SŒUR AGNESE

Toute la nuit, sœur Agnese s’est efforcée de marcher en direction du toit que lui avait indiqué Vittorio. Cela paraissait facile, il suffisait de ne pas perdre de vue les rails, mais la petite route qui les longeait s’en est détachée traîtreusement à la faveur de l’obscurité. Ce n’est qu’à l’aube, en avançant dans la brume, agitée comme un fantôme, qu’elle a réussi à les retrouver. Vierge Miraculeuse, fais que ces soldats soient fatigués de tuer et qu’ils laissent ce brave garçon retourner auprès de moi. La foi est solide, les difficultés la renforcent, mais je ne sais pas comment l’expliquer à mes jambes. À deux on marchera mieux, avec quatre yeux on ne ratera plus la route.

Le toit est de nouveau en vue, mais ce n’est plus son objectif. Il n’a pas beaucoup plu pendant la nuit et même si les enfants s’étaient réfugiés là-bas, ils se seraient déjà remis en chemin. En essayant de presser le pas, ses genoux cèdent. Tout devient noir, puis blanc, et dans le blanc réapparaissent le jaune des feuilles et le vert de l’herbe, flous. Avec ce qu’il lui reste de forces, Agnese ramasse son bréviaire. La couverture s’est détachée. Elle rassemble les deux morceaux, embrasse le livre comme elle le ferait avec la main blessée d’une de ses orphelines. Un bruit de pas la fait tressaillir. Elle sent une odeur de pain qui la trouble et doit se concentrer pour avoir la certitude que non, elle n’est pas en train de rêver, elle est bel et bien réveillée. Derrière elle, il y a un garçon qui s’immobilise, retire respectueusement son béret et, tout en restant à distance, lui montre une miche de pain en l’agitant comme on le fait pour attirer un chien méfiant. Sœur Agnese se relève, attend qu’il parle. Mais le garçon ne pipe mot, il la rejoint lentement et lui tend le pain, tel un ange revigorant, un garçon de quinze ans tout au plus, sale mais bien élevé.

« Que Dieu te bénisse. »

Le pain est tiède, moelleux, il a un goût de feu de bois. Avant même d’avoir avalé la première bouchée, Agnese se sent mieux. Consolée, aimée.

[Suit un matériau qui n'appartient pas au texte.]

@[simp] theorem State.modMemport_pending (s : State) (m : Nat) (f : MemPort → MemPort) : (s.modMemport m f).pending = s.pending := rfl
@[simp] theorem State.modMemport_freeCtr (s : State) (m : Nat) (f : MemPort → MemPort) : (s.modMemport m f).freeCtr = s.freeCtr := rfl
@[simp] theorem State.modMemport_time (s : State) (m : Nat) (f : MemPort → MemPort) : (s.modMemport m f).time = s.time := rfl
@[simp] theorem State.modMemport_cc (s : State) (m : Nat) (f : MemPort → MemPort) : (s.modMemport m f).cc = s.cc := rfl
@[simp] theorem State.modMemport_tsStep (s : State) (m : Nat) (f : MemPort → MemPort) : (s.modMemport m f).tsStep = s.tsStep := rfl
@[simp] theorem State.modMemport_timeHi (s : State) (m : Nat) (f : MemPort → MemPort) : (s.modMemport m f).timeHi = s.timeHi := rfl
@[simp] theorem State.modMemport_heartbeatReg (s : State) (m : Nat) (f : MemPort → MemPort) : (s.modMemport m f).heartbeatReg = s.heartbeatReg := rfl
@[simp] theorem State.modMemport_freqWait (s : State) (m : Nat) (f : MemPort → MemPort) : (s.modMemport m f).freqWait = s.freqWait := rfl
@[simp] theorem State.modMemport_fwRestart (s : State) (m : Nat) (f : MemPort → MemPort) : (s.modMemport m f).fwRestart = s.fwRestart := rfl
@[simp] theorem State.modMemport_pinClock (s : State) (m : Nat) (f : MemPort → MemPort) : (s.modMemport m f).pinClock = s.pinClock := rfl
@[simp] theorem State.modMemport_scan (s : State) (m : Nat) (f : MemPort → MemPort) : (s.modMemport m f).scan = s.scan := rfl
@[simp] theorem State.modMemport_trainWait (s : State) (m : Nat) (f : MemPort → MemPort) : (s.modMemport m f).trainWait = s.trainWait := rfl
@[simp] theorem State.modMemport_heartbeatS (s : State) (m : Nat) (f : MemPort → MemPort) : (s.modMemport m f).heartbeatS = s.heartbeatS := rfl
@[simp] theorem State.modMemport_cmdsDone (s : State) (m : Nat) (f : MemPort → MemPort) : (s.modMemport m f).cmdsDone = s.cmdsDone := rfl
@[simp] theorem State.modMemport_posted (s : State) (m : Nat) (f : MemPort → MemPort) : (s.modMemport m f).posted = s.posted := rfl
@[simp] theorem State.modMemport_sent (s : State) (m : Nat) (f : MemPort → MemPort) : (s.modMemport m f).sent = s.sent := rfl
@[simp] theorem State.modMemport_cxlSince (s : State) (m : Nat) (f : MemPort → MemPort) : (s.modMemport m f).cxlSince = s.cxlSince := rfl
@[simp] theorem State.modMemport_cxlTurn (s : State) (m : Nat) (f : MemPort → MemPort) : (s.modMemport m f).cxlTurn = s.cxlTurn := rfl
@[simp] theorem State.modMemport_cxlLeft (s : State) (m : Nat) (f : MemPort → MemPort) : (s.modMemport m f).cxlLeft = s.cxlLeft := rfl
@[simp] theorem State.modMemport_cxlPart (s : State) (m : Nat) (f : MemPort → MemPort) : (s.modMemport m f).cxlPart = s.cxlPart := rfl
@[simp] theorem State.modMemport_lastRead (s : State) (m : Nat) (f : MemPort → MemPort) : (s.modMemport m f).lastRead = s.lastRead := rfl
@[simp] theorem State.modMemport_eventCount (s : State) (m : Nat) (f : MemPort → MemPort) : (s.modMemport m f).eventCount = s.eventCount := rfl
@[simp] theorem State.modMemport_boot (s : State) (m : Nat) (f : MemPort → MemPort) : (s.modMemport m f).boot = s.boot := rfl
@[simp] theorem State.modMemport_fuses (s : State) (m : Nat) (f : MemPort → MemPort) : (s.modMemport m f).fuses = s.fuses := rfl
@[simp] theorem State.modMemport_fuseShown (s : State) (m : Nat) (f : MemPort → MemPort) : (s.modMemport m f).fuseShown = s.fuseShown := rfl
@[simp] theorem State.modMemport_fwShown (s : State) (m : Nat) (f : MemPort → MemPort) : (s.modMemport m f).fwShown = s.fwShown := rfl
@[simp] theorem State.modMemport_i3cUp (s : State) (m : Nat) (f : MemPort → MemPort) : (s.modMemport m f).i3cUp = s.i3cUp := rfl
@[simp] theorem State.modMemport_ready (s : State) (m : Nat) (f : MemPort → MemPort) : (s.modMemport m f).ready = s.ready := rfl
@[simp] theorem State.modMemport_flash (s : State) (m : Nat) (f : MemPort → MemPort) : (s.modMemport m f).flash = s.flash := rfl
@[simp] theorem State.modMemport_link (s : State) (m : Nat) (f : MemPort → MemPort) : (s.modMemport m f).link = s.link := rfl
@[simp] theorem State.modMemport_evr (s : State) (m : Nat) (f : MemPort → MemPort) : (s.modMemport m f).evr = s.evr := rfl
@[simp] theorem State.modMemport_tlr (s : State) (m : Nat) (f : MemPort → MemPort) : (s.modMemport m f).tlr = s.tlr := rfl
@[simp] theorem State.modMemport_bb (s : State) (m : Nat) (f : MemPort → MemPort) : (s.modMemport m f).bb = s.bb := rfl
@[simp] theorem State.modMemport_mbx (s : State) (m : Nat) (f : MemPort → MemPort) : (s.modMemport m f).mbx = s.mbx := rfl
@[simp] theorem State.modMemport_doorOrder (s : State) (m : Nat) (f : MemPort → MemPort) : (s.modMemport m f).doorOrder = s.doorOrder := rfl
@[simp] theorem State.modMemport_stages (s : State) (m : Nat) (f : MemPort → MemPort) : (s.modMemport m f).stages = s.stages := rfl
@[simp] theorem State.modMemport_windows (s : State) (m : Nat) (f : MemPort → MemPort) : (s.modMemport m f).windows = s.windows := rfl
@[simp] theorem State.modMemport_tiles (s : State) (m : Nat) (f : MemPort → MemPort) : (s.modMemport m f).tiles = s.tiles := rfl
@[simp] theorem State.modMemport_clusters (s : State) (m : Nat) (f : MemPort → MemPort) : (s.modMemport m f).clusters = s.clusters := rfl
@[simp] theorem State.modMemport_parts (s : State) (m : Nat) (f : MemPort → MemPort) : (s.modMemport m f).parts = s.parts := rfl
@[simp] theorem State.modMemport_streams (s : State) (m : Nat) (f : MemPort → MemPort) : (s.modMemport m f).streams = s.streams := rfl
@[simp] theorem State.modMemport_pages (s : State) (m : Nat) (f : MemPort → MemPort) : (s.modMemport m f).pages = s.pages := rfl
@[simp] theorem State.modMemport_hbm (s : State) (m : Nat) (f : MemPort → MemPort) : (s.modMemport m f).hbm = s.hbm := rfl
@[simp] theorem State.modMemport_cxl (s : State) (m : Nat) (f : MemPort → MemPort) : (s.modMemport m f).cxl = s.cxl := rfl
@[simp] theorem State.modMemport_uio (s : State) (m : Nat) (f : MemPort → MemPort) : (s.modMemport m f).uio = s.uio := rfl
@[simp] theorem State.modMemport_unitAcc (s : State) (m : Nat) (f : MemPort → MemPort) : (s.modMemport m f).unitAcc = s.unitAcc := rfl
@[simp] theorem State.modMemport_unitSeq (s : State) (m : Nat) (f : MemPort → MemPort) : (s.modMemport m f).unitSeq = s.unitSeq := rfl
@[simp] theorem State.modMemport_svc (s : State) (m : Nat) (f : MemPort → MemPort) : (s.modMemport m f).svc = s.svc := rfl
@[simp] theorem State.modMemport_svcTurn (s : State) (m : Nat) (f : MemPort → MemPort) : (s.modMemport m f).svcTurn = s.svcTurn := rfl
@[simp] theorem State.modMemport_routers (s : State) (m : Nat) (f : MemPort → MemPort) : (s.modMemport m f).routers = s.routers := rfl
@[simp] theorem State.modMemport_arrived (s : State) (m : Nat) (f : MemPort → MemPort) : (s.modMemport m f).arrived = s.arrived := rfl
@[simp] theorem State.modMemport_edge (s : State) (m : Nat) (f : MemPort → MemPort) : (s.modMemport m f).edge = s.edge := rfl
@[simp] theorem State.modMemport_disabled (s : State) (m : Nat) (f : MemPort → MemPort) : (s.modMemport m f).disabled = s.disabled := rfl
@[simp] theorem State.modMemport_withdrawn (s : State) (m : Nat) (f : MemPort → MemPort) : (s.modMemport m f).withdrawn = s.withdrawn := rfl
@[simp] theorem State.modMemport_baseFaults (s : State) (m : Nat) (f : MemPort → MemPort) : (s.modMemport m f).baseFaults = s.baseFaults := rfl
@[simp] theorem State.modMemport_retired (s : State) (m : Nat) (f : MemPort → MemPort) : (s.modMemport m f).retired = s.retired := rfl
@[simp] theorem State.modMemport_hports (s : State) (m : Nat) (f : MemPort → MemPort) : (s.modMemport m f).hports = s.hports := rfl
@[simp] theorem State.modMemport_job (s : State) (m : Nat) (f : MemPort → MemPort) : (s.modMemport m f).job = s.job := rfl
@[simp] theorem State.modMemport_power (s : State) (m : Nat) (f : MemPort → MemPort) : (s.modMemport m f).power = s.power := rfl
@[simp] theorem State.modMemport_telemetryUs (s : State) (m : Nat) (f : MemPort → MemPort) : (s.modMemport m f).telemetryUs = s.telemetryUs := rfl
@[simp] theorem State.modMemport_telemetryKinds (s : State) (m : Nat) (f : MemPort → MemPort) : (s.modMemport m f).telemetryKinds = s.telemetryKinds := rfl
@[simp] theorem State.modMemport_pins (s : State) (m : Nat) (f : MemPort → MemPort) : (s.modMemport m f).pins = s.pins := rfl
@[simp] theorem State.modMemport_observed (s : State) (m : Nat) (f : MemPort → MemPort) : (s.modMemport m f).observed = s.observed := rfl
@[simp] theorem State.modMemport_dbg (s : State) (m : Nat) (f : MemPort → MemPort) : (s.modMemport m f).dbg = s.dbg := rfl
@[simp] theorem State.modMemport_cv0 (s : State) (m : Nat) (f : MemPort → MemPort) : (s.modMemport m f).cv0 = s.cv0 := rfl
@[simp] theorem State.modMemport_cv1 (s : State) (m : Nat) (f : MemPort → MemPort) : (s.modMemport m f).cv1 = s.cv1 := rfl
@[simp] theorem State.modMemport_resets (s : State) (m : Nat) (f : MemPort → MemPort) : (s.modMemport m f).resets = s.resets := rfl
@[simp] theorem State.modMemport_preparing (s : State) (m : Nat) (f : MemPort → MemPort) : (s.modMemport m f).preparing = s.preparing := rfl
@[simp] theorem State.modMemport_removeReady (s : State) (m : Nat) (f : MemPort → MemPort) : (s.modMemport m f).removeReady = s.removeReady := rfl
@[simp] theorem State.modMemport_parkedCount (s : State) (m : Nat) (f : MemPort → MemPort) : (s.modMemport m f).parkedCount = s.parkedCount := rfl
@[simp] theorem State.modMemport_doorbellsIgnored (s : State) (m : Nat) (f : MemPort → MemPort) : (s.modMemport m f).doorbellsIgnored = s.doorbellsIgnored := rfl
@[simp] theorem State.modMemport_spdm (s : State) (m : Nat) (f : MemPort → MemPort) : (s.modMemport m f).spdm = s.spdm := rfl
@[simp] theorem State.modMemport_doe (s : State) (m : Nat) (f : MemPort → MemPort) : (s.modMemport m f).doe = s.doe := rfl
@[simp] theorem State.modMemport_i3c (s : State) (m : Nat) (f : MemPort → MemPort) : (s.modMemport m f).i3c = s.i3c := rfl
@[simp] theorem State.modMemport_meshTraffic (s : State) (m : Nat) (f : MemPort → MemPort) : (s.modMemport m f).meshTraffic = s.meshTraffic := rfl
@[simp] theorem State.modMemport_tile (s : State) (m : Nat) (f : MemPort → MemPort) (j : TileId) : (s.modMemport m f).tile j = s.tile j := rfl
@[simp] theorem State.modMemport_cluster (s : State) (m : Nat) (f : MemPort → MemPort) (j : Nat) : (s.modMemport m f).cluster j = s.cluster j := rfl
@[simp] theorem State.modMemport_part (s : State) (m : Nat) (f : MemPort → MemPort) (j : Nat) : (s.modMemport m f).part j = s.part j := rfl
@[simp] theorem State.modMemport_stream (s : State) (m : Nat) (f : MemPort → MemPort) (j : Nat) : (s.modMemport m f).stream j = s.stream j := rfl
@[simp] theorem State.modMemport_page (s : State) (m : Nat) (f : MemPort → MemPort) (j : Nat) : (s.modMemport m f).page j = s.page j := rfl
@[simp] theorem State.modMemport_router (s : State) (m : Nat) (f : MemPort → MemPort) (j : Nat) : (s.modMemport m f).router j = s.router j := rfl
@[simp] theorem State.modMemport_hport (s : State) (m : Nat) (f : MemPort → MemPort) (j : Nat) : (s.modMemport m f).hport j = s.hport j := rfl
@[simp] theorem State.modMemport_mb (s : State) (m : Nat) (f : MemPort → MemPort) (j : Nat) : (s.modMemport m f).mb j = s.mb j := rfl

« Est-ce que par hasard tu aurais vu trois enfants marcher le long de la voie ferrée ? »

Le garçon secoue la tête, se gratte la tempe.

« Ma grand-mère va mourir. Vous viendriez donner une bénédiction ? lui demande-t-il en dialecte ombrien, en montrant un point dans la campagne au milieu des arbres.

— Je ne peux pas, ce sont les prêtres qui donnent les bénédictions.

— Vous pouvez pas la donner même aux femmes ?

— Non, je suis désolée.

— L’année dernière, une sœur nous a béni les cochons. »

Agnese hoche la tête. Elle grignote un autre bout de pain, se rendant vulnérable au regard du garçon.

« C’est bon, pas vrai ? C’est ma grand-mère qui nous a appris à le faire. Pauvre petite vieille, ça fait des jours qu’elle appelle le prêtre. Elle a jamais rien demandé à personne, elle voudrait juste mourir avec la grâce de Dieu. »

Entre l’aller et le retour, je vais perdre près d’une heure, pense Agnese. Mais c’est une épreuve du Seigneur, j’en suis certaine. Il sait que je suis à bout de forces, que je ferais n’importe quoi pour retrouver Vanda, c’est pourquoi Il veut mettre à l’épreuve ma foi et ma charité chrétienne. C’est le Seigneur, sans aucun doute. Très masculin, de raisonner de cette façon.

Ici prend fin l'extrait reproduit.